[RECORDS FOR THIS EXERCISE]
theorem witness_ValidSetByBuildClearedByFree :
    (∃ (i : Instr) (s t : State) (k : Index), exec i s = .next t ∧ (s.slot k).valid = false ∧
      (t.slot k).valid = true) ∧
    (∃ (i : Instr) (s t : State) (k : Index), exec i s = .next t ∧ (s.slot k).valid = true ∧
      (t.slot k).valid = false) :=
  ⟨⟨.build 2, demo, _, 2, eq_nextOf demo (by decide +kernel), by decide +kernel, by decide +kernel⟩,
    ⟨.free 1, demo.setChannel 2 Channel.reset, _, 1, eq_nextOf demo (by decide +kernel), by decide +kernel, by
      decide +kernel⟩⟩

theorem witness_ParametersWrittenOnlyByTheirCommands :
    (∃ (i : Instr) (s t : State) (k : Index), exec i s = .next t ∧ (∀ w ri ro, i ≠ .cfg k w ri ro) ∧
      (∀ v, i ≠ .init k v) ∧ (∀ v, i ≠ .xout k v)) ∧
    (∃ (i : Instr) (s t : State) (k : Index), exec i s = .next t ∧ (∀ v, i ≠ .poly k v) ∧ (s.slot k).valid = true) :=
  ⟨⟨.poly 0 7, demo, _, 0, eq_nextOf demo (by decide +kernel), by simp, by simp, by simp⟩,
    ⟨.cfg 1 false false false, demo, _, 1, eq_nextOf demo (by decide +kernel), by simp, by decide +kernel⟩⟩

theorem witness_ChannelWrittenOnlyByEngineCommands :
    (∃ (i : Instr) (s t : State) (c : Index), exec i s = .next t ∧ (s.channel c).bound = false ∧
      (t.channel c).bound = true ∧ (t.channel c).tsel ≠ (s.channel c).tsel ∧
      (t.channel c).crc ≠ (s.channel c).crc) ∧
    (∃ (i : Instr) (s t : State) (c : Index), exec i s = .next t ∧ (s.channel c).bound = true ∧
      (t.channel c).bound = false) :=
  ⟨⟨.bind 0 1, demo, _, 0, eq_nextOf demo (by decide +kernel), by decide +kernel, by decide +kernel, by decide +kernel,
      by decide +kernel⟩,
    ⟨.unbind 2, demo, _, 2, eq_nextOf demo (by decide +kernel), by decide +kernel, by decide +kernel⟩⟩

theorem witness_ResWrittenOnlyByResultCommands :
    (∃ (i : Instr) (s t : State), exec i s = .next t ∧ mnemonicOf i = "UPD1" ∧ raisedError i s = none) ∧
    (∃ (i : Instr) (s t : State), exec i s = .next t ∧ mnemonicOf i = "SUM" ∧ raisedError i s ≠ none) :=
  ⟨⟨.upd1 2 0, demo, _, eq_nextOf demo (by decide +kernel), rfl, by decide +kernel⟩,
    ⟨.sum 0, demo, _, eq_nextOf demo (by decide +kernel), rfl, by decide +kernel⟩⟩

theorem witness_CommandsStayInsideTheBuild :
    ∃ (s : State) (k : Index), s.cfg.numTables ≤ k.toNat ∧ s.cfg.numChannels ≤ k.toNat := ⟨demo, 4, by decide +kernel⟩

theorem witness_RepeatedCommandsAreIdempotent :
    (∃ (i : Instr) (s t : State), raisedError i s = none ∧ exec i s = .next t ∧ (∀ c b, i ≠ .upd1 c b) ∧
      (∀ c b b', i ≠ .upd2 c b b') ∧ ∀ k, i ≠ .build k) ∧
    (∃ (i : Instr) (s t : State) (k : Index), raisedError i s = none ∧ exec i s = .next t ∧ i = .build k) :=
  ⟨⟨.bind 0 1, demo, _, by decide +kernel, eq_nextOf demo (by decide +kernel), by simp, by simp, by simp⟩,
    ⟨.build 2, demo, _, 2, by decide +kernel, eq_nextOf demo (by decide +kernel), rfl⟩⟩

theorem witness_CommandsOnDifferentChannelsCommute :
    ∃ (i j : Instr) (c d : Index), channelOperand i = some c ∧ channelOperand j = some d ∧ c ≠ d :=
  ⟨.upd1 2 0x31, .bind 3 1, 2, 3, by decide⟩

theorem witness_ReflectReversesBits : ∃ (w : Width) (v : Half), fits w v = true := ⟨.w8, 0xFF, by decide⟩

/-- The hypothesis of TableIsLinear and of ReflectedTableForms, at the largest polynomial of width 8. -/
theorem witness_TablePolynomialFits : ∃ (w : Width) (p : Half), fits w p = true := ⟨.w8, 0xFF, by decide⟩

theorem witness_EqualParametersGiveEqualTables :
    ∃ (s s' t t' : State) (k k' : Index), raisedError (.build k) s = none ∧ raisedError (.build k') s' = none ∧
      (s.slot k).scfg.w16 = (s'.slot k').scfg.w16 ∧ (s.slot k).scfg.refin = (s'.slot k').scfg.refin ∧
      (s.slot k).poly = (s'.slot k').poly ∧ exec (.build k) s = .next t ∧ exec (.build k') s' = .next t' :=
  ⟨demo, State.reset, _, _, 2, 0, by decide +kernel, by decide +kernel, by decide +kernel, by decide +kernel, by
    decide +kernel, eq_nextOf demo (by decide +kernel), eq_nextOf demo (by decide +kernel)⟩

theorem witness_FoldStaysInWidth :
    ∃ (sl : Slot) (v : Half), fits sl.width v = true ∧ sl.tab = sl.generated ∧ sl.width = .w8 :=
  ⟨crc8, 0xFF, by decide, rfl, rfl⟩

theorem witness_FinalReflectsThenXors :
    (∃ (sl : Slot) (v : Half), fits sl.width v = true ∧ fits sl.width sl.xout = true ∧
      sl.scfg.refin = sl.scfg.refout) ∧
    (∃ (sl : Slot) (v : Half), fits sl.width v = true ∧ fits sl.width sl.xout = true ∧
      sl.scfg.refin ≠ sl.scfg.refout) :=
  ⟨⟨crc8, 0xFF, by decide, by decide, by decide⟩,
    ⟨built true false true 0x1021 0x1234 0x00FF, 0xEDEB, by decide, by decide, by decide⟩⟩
[/RECORDS FOR THIS EXERCISE]
The response should be an exact copy of every line above.

* _RESULT FOR THIS EXERCISE_:
theorem witness_ValidSetByBuildClearedByFree :
    (∃ (i : Instr) (s t : State) (k : Index), exec i s = .next t ∧ (s.slot k).valid = false ∧
      (t.slot k).valid = true) ∧
    (∃ (i : Instr) (s t : State) (k : Index), exec i s = .next t ∧ (s.slot k).valid = true ∧
      (t.slot k).valid = false) :=
  ⟨⟨.build 2, demo, _, 2, eq_nextOf demo (by decide +kernel), by decide +kernel, by decide +kernel⟩,
    ⟨.free 1, demo.setChannel 2 Channel.reset, _, 1, eq_nextOf demo (by decide +kernel), by decide +kernel, by
      decide +kernel⟩⟩

theorem witness_ParametersWrittenOnlyByTheirCommands :
    (∃ (i : Instr) (s t : State) (k : Index), exec i s = .next t ∧ (∀ w ri ro, i ≠ .cfg k w ri ro) ∧
      (∀ v, i ≠ .init k v) ∧ (∀ v, i ≠ .xout k v)) ∧
    (∃ (i : Instr) (s t : State) (k : Index), exec i s = .next t ∧ (∀ v, i ≠ .poly k v) ∧ (s.slot k).valid = true) :=
  ⟨⟨.poly 0 7, demo, _, 0, eq_nextOf demo (by decide +kernel), by simp, by simp, by simp⟩,
    ⟨.cfg 1 false false false, demo, _, 1, eq_nextOf demo (by decide +kernel), by simp, by decide +kernel⟩⟩

theorem witness_ChannelWrittenOnlyByEngineCommands :
    (∃ (i : Instr) (s t : State) (c : Index), exec i s = .next t ∧ (s.channel c).bound = false ∧
      (t.channel c).bound = true ∧ (t.channel c).tsel ≠ (s.channel c).tsel ∧
      (t.channel c).crc ≠ (s.channel c).crc) ∧
    (∃ (i : Instr) (s t : State) (c : Index), exec i s = .next t ∧ (s.channel c).bound = true ∧
      (t.channel c).bound = false) :=
  ⟨⟨.bind 0 1, demo, _, 0, eq_nextOf demo (by decide +kernel), by decide +kernel, by decide +kernel, by decide +kernel,
      by decide +kernel⟩,
    ⟨.unbind 2, demo, _, 2, eq_nextOf demo (by decide +kernel), by decide +kernel, by decide +kernel⟩⟩

theorem witness_ResWrittenOnlyByResultCommands :
    (∃ (i : Instr) (s t : State), exec i s = .next t ∧ mnemonicOf i = "UPD1" ∧ raisedError i s = none) ∧
    (∃ (i : Instr) (s t : State), exec i s = .next t ∧ mnemonicOf i = "SUM" ∧ raisedError i s ≠ none) :=
  ⟨⟨.upd1 2 0, demo, _, eq_nextOf demo (by decide +kernel), rfl, by decide +kernel⟩,
    ⟨.sum 0, demo, _, eq_nextOf demo (by decide +kernel), rfl, by decide +kernel⟩⟩

theorem witness_CommandsStayInsideTheBuild :
    ∃ (s : State) (k : Index), s.cfg.numTables ≤ k.toNat ∧ s.cfg.numChannels ≤ k.toNat := ⟨demo, 4, by decide +kernel⟩

theorem witness_RepeatedCommandsAreIdempotent :
    (∃ (i : Instr) (s t : State), raisedError i s = none ∧ exec i s = .next t ∧ (∀ c b, i ≠ .upd1 c b) ∧
      (∀ c b b', i ≠ .upd2 c b b') ∧ ∀ k, i ≠ .build k) ∧
    (∃ (i : Instr) (s t : State) (k : Index), raisedError i s = none ∧ exec i s = .next t ∧ i = .build k) :=
  ⟨⟨.bind 0 1, demo, _, by decide +kernel, eq_nextOf demo (by decide +kernel), by simp, by simp, by simp⟩,
    ⟨.build 2, demo, _, 2, by decide +kernel, eq_nextOf demo (by decide +kernel), rfl⟩⟩

theorem witness_CommandsOnDifferentChannelsCommute :
    ∃ (i j : Instr) (c d : Index), channelOperand i = some c ∧ channelOperand j = some d ∧ c ≠ d :=
  ⟨.upd1 2 0x31, .bind 3 1, 2, 3, by decide⟩

theorem witness_ReflectReversesBits : ∃ (w : Width) (v : Half), fits w v = true := ⟨.w8, 0xFF, by decide⟩

/-- The hypothesis of TableIsLinear and of ReflectedTableForms, at the largest polynomial of width 8. -/
theorem witness_TablePolynomialFits : ∃ (w : Width) (p : Half), fits w p = true := ⟨.w8, 0xFF, by decide⟩

theorem witness_EqualParametersGiveEqualTables :
    ∃ (s s' t t' : State) (k k' : Index), raisedError (.build k) s = none ∧ raisedError (.build k') s' = none ∧
      (s.slot k).scfg.w16 = (s'.slot k').scfg.w16 ∧ (s.slot k).scfg.refin = (s'.slot k').scfg.refin ∧
      (s.slot k).poly = (s'.slot k').poly ∧ exec (.build k) s = .next t ∧ exec (.build k') s' = .next t' :=
  ⟨demo, State.reset, _, _, 2, 0, by decide +kernel, by decide +kernel, by decide +kernel, by decide +kernel, by
    decide +kernel, eq_nextOf demo (by decide +kernel), eq_nextOf demo (by decide +kernel)⟩

theorem witness_FoldStaysInWidth :
    ∃ (sl : Slot) (v : Half), fits sl.width v = true ∧ sl.tab = sl.generated ∧ sl.width = .w8 :=
  ⟨crc8, 0xFF, by decide, rfl, rfl⟩

theorem witness_FinalReflectsThenXors :
    (∃ (sl : Slot) (v : Half), fits sl.width v = true ∧ fits sl.width sl.xout = true ∧
      sl.scfg.refin = sl.scfg.refout) ∧
    (∃ (sl : Slot) (v : Half), fits sl.width v = true ∧ fits sl.width sl.xout = true ∧
      sl.scfg.refin ≠ sl.scfg.refout) :=
  ⟨⟨crc8, 0xFF, by decide, by decide, by decide⟩,
    ⟨built true false true 0x1021 0x1234 0x00FF, 0xEDEB, by decide, by decide, by decide⟩⟩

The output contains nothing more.